Каждый индивидуум представлял собой хорошо питающееся и физически здоровое человекообразное животное. И притом он был экономически независим. Его рабочий день никогда не превышал шести часов и зачастую равнялся четырем. Он пользовался значительной частью промышленной продукции и во время отпуска мог свободно путешествовать на своем самолете вокруг планеты. При удаче годам к сорока он мог обрести богатство, даже в то время; а если удача ему не улыбнулась, то все равно он мог рассчитывать на определенный достаток еще до наступления восьмидесяти, когда он мог рассчитывать еще на столетие активной жизни.
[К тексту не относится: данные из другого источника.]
/-- The dispatch follows the rules: each first byte runs the rule of its family. -/
theorem execRule_exec (s : State) : ∀ i : Instr, ExecRule s i (exec i s)
  | .nop => .nop
  | .movBB => .mov .b .b | .movBC => .mov .b .c | .movBD => .mov .b .d | .movBE => .mov .b .e
  | .movBH => .mov .b .h | .movBL => .mov .b .l | .movBA => .mov .b .a
  | .movCB => .mov .c .b | .movCC => .mov .c .c | .movCD => .mov .c .d | .movCE => .mov .c .e
  | .movCH => .mov .c .h | .movCL => .mov .c .l | .movCA => .mov .c .a
  | .movDB => .mov .d .b | .movDC => .mov .d .c | .movDD => .mov .d .d | .movDE => .mov .d .e
  | .movDH => .mov .d .h | .movDL => .mov .d .l | .movDA => .mov .d .a
  | .movEB => .mov .e .b | .movEC => .mov .e .c | .movED => .mov .e .d | .movEE => .mov .e .e
  | .movEH => .mov .e .h | .movEL => .mov .e .l | .movEA => .mov .e .a
  | .movHB => .mov .h .b | .movHC => .mov .h .c | .movHD => .mov .h .d | .movHE => .mov .h .e
  | .movHH => .mov .h .h | .movHL => .mov .h .l | .movHA => .mov .h .a
  | .movLB => .mov .l .b | .movLC => .mov .l .c | .movLD => .mov .l .d | .movLE => .mov .l .e
  | .movLH => .mov .l .h | .movLL => .mov .l .l | .movLA => .mov .l .a
  | .movAB => .mov .a .b | .movAC => .mov .a .c | .movAD => .mov .a .d | .movAE => .mov .a .e
  | .movAH => .mov .a .h | .movAL => .mov .a .l | .movAA => .mov .a .a
  | .movBM => .movFromM .b | .movCM => .movFromM .c | .movDM => .movFromM .d | .movEM => .movFromM .e
  | .movHM => .movFromM .h | .movLM => .movFromM .l | .movAM => .movFromM .a
  | .movMB => .movToM .b | .movMC => .movToM .c | .movMD => .movToM .d | .movME => .movToM .e
  | .movMH => .movToM .h | .movML => .movToM .l | .movMA => .movToM .a
  | .mviB d8 => .mvi .b d8 | .mviC d8 => .mvi .c d8 | .mviD d8 => .mvi .d d8 | .mviE d8 => .mvi .e d8
  | .mviH d8 => .mvi .h d8 | .mviL d8 => .mvi .l d8 | .mviA d8 => .mvi .a d8 | .mviM d8 => .mviM d8
  | .lxiB d16 => .lxi .bc d16 | .lxiD d16 => .lxi .de d16 | .lxiH d16 => .lxi .hl d16 | .lxiSp d16 => .lxi .sp d16
  | .lda a16 => .lda a16 | .sta a16 => .sta a16 | .lhld a16 => .lhld a16 | .shld a16 => .shld a16
  | .ldaxB => .ldax .bc | .ldaxD => .ldax .de | .staxB => .stax .bc | .staxD => .stax .de | .xchg => .xchg
  | .addB => .aluReg .add .b | .addC => .aluReg .add .c | .addD => .aluReg .add .d | .addE => .aluReg .add .e
  | .addH => .aluReg .add .h | .addL => .aluReg .add .l | .addA => .aluReg .add .a | .addM => .aluM .add
  | .adcB => .aluReg .adc .b | .adcC => .aluReg .adc .c | .adcD => .aluReg .adc .d | .adcE => .aluReg .adc .e
  | .adcH => .aluReg .adc .h | .adcL => .aluReg .adc .l | .adcA => .aluReg .adc .a | .adcM => .aluM .adc
  | .subB => .aluReg .sub .b | .subC => .aluReg .sub .c | .subD => .aluReg .sub .d | .subE => .aluReg .sub .e
  | .subH => .aluReg .sub .h | .subL => .aluReg .sub .l | .subA => .aluReg .sub .a | .subM => .aluM .sub
  | .sbbB => .aluReg .sbb .b | .sbbC => .aluReg .sbb .c | .sbbD => .aluReg .sbb .d | .sbbE => .aluReg .sbb .e
  | .sbbH => .aluReg .sbb .h | .sbbL => .aluReg .sbb .l | .sbbA => .aluReg .sbb .a | .sbbM => .aluM .sbb
  | .anaB => .aluReg .ana .b | .anaC => .aluReg .ana .c | .anaD => .aluReg .ana .d | .anaE => .aluReg .ana .e
  | .anaH => .aluReg .ana .h | .anaL => .aluReg .ana .l | .anaA => .aluReg .ana .a | .anaM => .aluM .ana
  | .xraB => .aluReg .xra .b | .xraC => .aluReg .xra .c | .xraD => .aluReg .xra .d | .xraE => .aluReg .xra .e
  | .xraH => .aluReg .xra .h | .xraL => .aluReg .xra .l | .xraA => .aluReg .xra .a | .xraM => .aluM .xra
  | .oraB => .aluReg .ora .b | .oraC => .aluReg .ora .c | .oraD => .aluReg .ora .d | .oraE => .aluReg .ora .e
  | .oraH => .aluReg .ora .h | .oraL => .aluReg .ora .l | .oraA => .aluReg .ora .a | .oraM => .aluM .ora
  | .cmpB => .aluReg .cmp .b | .cmpC => .aluReg .cmp .c | .cmpD => .aluReg .cmp .d | .cmpE => .aluReg .cmp .e
  | .cmpH => .aluReg .cmp .h | .cmpL => .aluReg .cmp .l | .cmpA => .aluReg .cmp .a | .cmpM => .aluM .cmp
  | .adi d8 => .aluImm .add d8 | .aci d8 => .aluImm .adc d8 | .sui d8 => .aluImm .sub d8
  | .sbi d8 => .aluImm .sbb d8 | .ani d8 => .aluImm .ana d8 | .xri d8 => .aluImm .xra d8
  | .ori d8 => .aluImm .ora d8 | .cpi d8 => .aluImm .cmp d8
  | .inrB => .inr .b | .inrC => .inr .c | .inrD => .inr .d | .inrE => .inr .e
  | .inrH => .inr .h | .inrL => .inr .l | .inrA => .inr .a | .inrM => .inrM
  | .dcrB => .dcr .b | .dcrC => .dcr .c | .dcrD => .dcr .d | .dcrE => .dcr .e
  | .dcrH => .dcr .h | .dcrL => .dcr .l | .dcrA => .dcr .a | .dcrM => .dcrM
  | .inxB => .inx .bc | .inxD => .inx .de | .inxH => .inx .hl | .inxSp => .inx .sp
  | .dcxB => .dcx .bc | .dcxD => .dcx .de | .dcxH => .dcx .hl | .dcxSp => .dcx .sp
  | .dadB => .dad .bc | .dadD => .dad .de | .dadH => .dad .hl | .dadSp => .dad .sp
  | .daa => .daa | .cma => .cma | .cmc => .cmc | .stc => .stc
  | .rlc => .rlc | .rrc => .rrc | .ral => .ral | .rar => .rar
  | .pushB => .push .bc | .pushD => .push .de | .pushH => .push .hl | .pushPsw => .push .psw
  | .popB => .pop .bc | .popD => .pop .de | .popH => .pop .hl | .popPsw => .pop .psw
  | .xthl => .xthl | .sphl => .sphl
  | .jmp a16 => .jmp a16
  | .jnz a16 => execRule_jumpIf s .nz a16 | .jz a16 => execRule_jumpIf s .z a16
  | .jnc a16 => execRule_jumpIf s .nc a16 | .jc a16 => execRule_jumpIf s .c a16
  | .jpo a16 => execRule_jumpIf s .po a16 | .jpe a16 => execRule_jumpIf s .pe a16
  | .jp a16 => execRule_jumpIf s .p a16 | .jm a16 => execRule_jumpIf s .m a16
  | .call a16 => .call a16
  | .cnz a16 => execRule_callIf s .nz a16 | .cz a16 => execRule_callIf s .z a16
  | .cnc a16 => execRule_callIf s .nc a16 | .cc a16 => execRule_callIf s .c a16
  | .cpo a16 => execRule_callIf s .po a16 | .cpe a16 => execRule_callIf s .pe a16
  | .cp a16 => execRule_callIf s .p a16 | .cm a16 => execRule_callIf s .m a16
  | .ret => .ret
  | .rnz => execRule_retIf s .nz | .rz => execRule_retIf s .z
  | .rnc => execRule_retIf s .nc | .rc => execRule_retIf s .c
  | .rpo => execRule_retIf s .po | .rpe => execRule_retIf s .pe
  | .rp => execRule_retIf s .p | .rm => execRule_retIf s .m
  | .rst0 => .rst 0 | .rst1 => .rst 1 | .rst2 => .rst 2 | .rst3 => .rst 3
  | .rst4 => .rst 4 | .rst5 => .rst 5 | .rst6 => .rst 6 | .rst7 => .rst 7
  | .pchl => .pchl
  | .inPort port => .inPort port | .outPort port => .outPort port
  | .ei => .ei | .di => .di | .hlt => .hlt
  | .undoc08 => .undocumented rfl rfl | .undoc10 => .undocumented rfl rfl
  | .undoc18 => .undocumented rfl rfl | .undoc20 => .undocumented rfl rfl
  | .undoc28 => .undocumented rfl rfl | .undoc30 => .undocumented rfl rfl
  | .undoc38 => .undocumented rfl rfl | .undocCB => .undocumented rfl rfl
  | .undocD9 => .undocumented rfl rfl | .undocDD => .undocumented rfl rfl
  | .undocED => .undocumented rfl rfl | .undocFD => .undocumented rfl rfl

/-- Inversion of `exec`: an instruction that answers a next state followed one of the rules. -/
theorem execRule_of_exec {i : Instr} (h : exec i s = .next t) : ExecRule s i (.next t) :=
  h ▸ execRule_exec s i

end Sys2Proof.Machine
end

section
/-! SUPPORT. Which instructions write which part of the state: for each part, the families whose rule
writes it; every other rule keeps it. -/

namespace Sys2Proof.Machine

variable {s t : State} {i : Instr}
Но несмотря на такое материальное процветание, он был рабом. Его работа и его досуг состояли из лихорадочной активности, прерываемой моментами ленивого равнодушия, которое он считал как греховным, так и неприятным. Если он не был представителем сверхпреуспевающего меньшинства, он был склонен к минутным раздумьям, слишком бесформенным, чтобы называться медитациями, и тоске, слишком слепой, чтобы ее можно было выдать за желание. Потому что он и все его современники находились во власти определенных идей, которые препятствовали им в обретении полноты человеческой жизни.

Одной из этих идей была идея прогресса. Для отдельного человека предназначение, возложенное на него религиозным учением, заключалось в постоянном достижении новых успехов в аэронавтике, сексуальной свободе и богатстве. Для общества в целом идеалом тоже был прогресс, и прогресс именно того же невежественного свойства. Еще более замечательная и широко развитая авиация, еще более многочисленные открытые сексуальные связи, еще более расширенное производство и потребление должны были еще больше приводиться в соответствие с еще более усложненной в своей организации социальной системой. Поэтому за последние три тысячи лет установился прогресс именно такого грубого сорта, но этот факт являлся скорее источником гордости, чем сожаления. Он подразумевал, что цель была уже в основном почти достигнута, то есть создано то совершенство, которое должно оправдать высвобождение секрета божественной силы и торжественное открытие эры несравненно более могущественной активности.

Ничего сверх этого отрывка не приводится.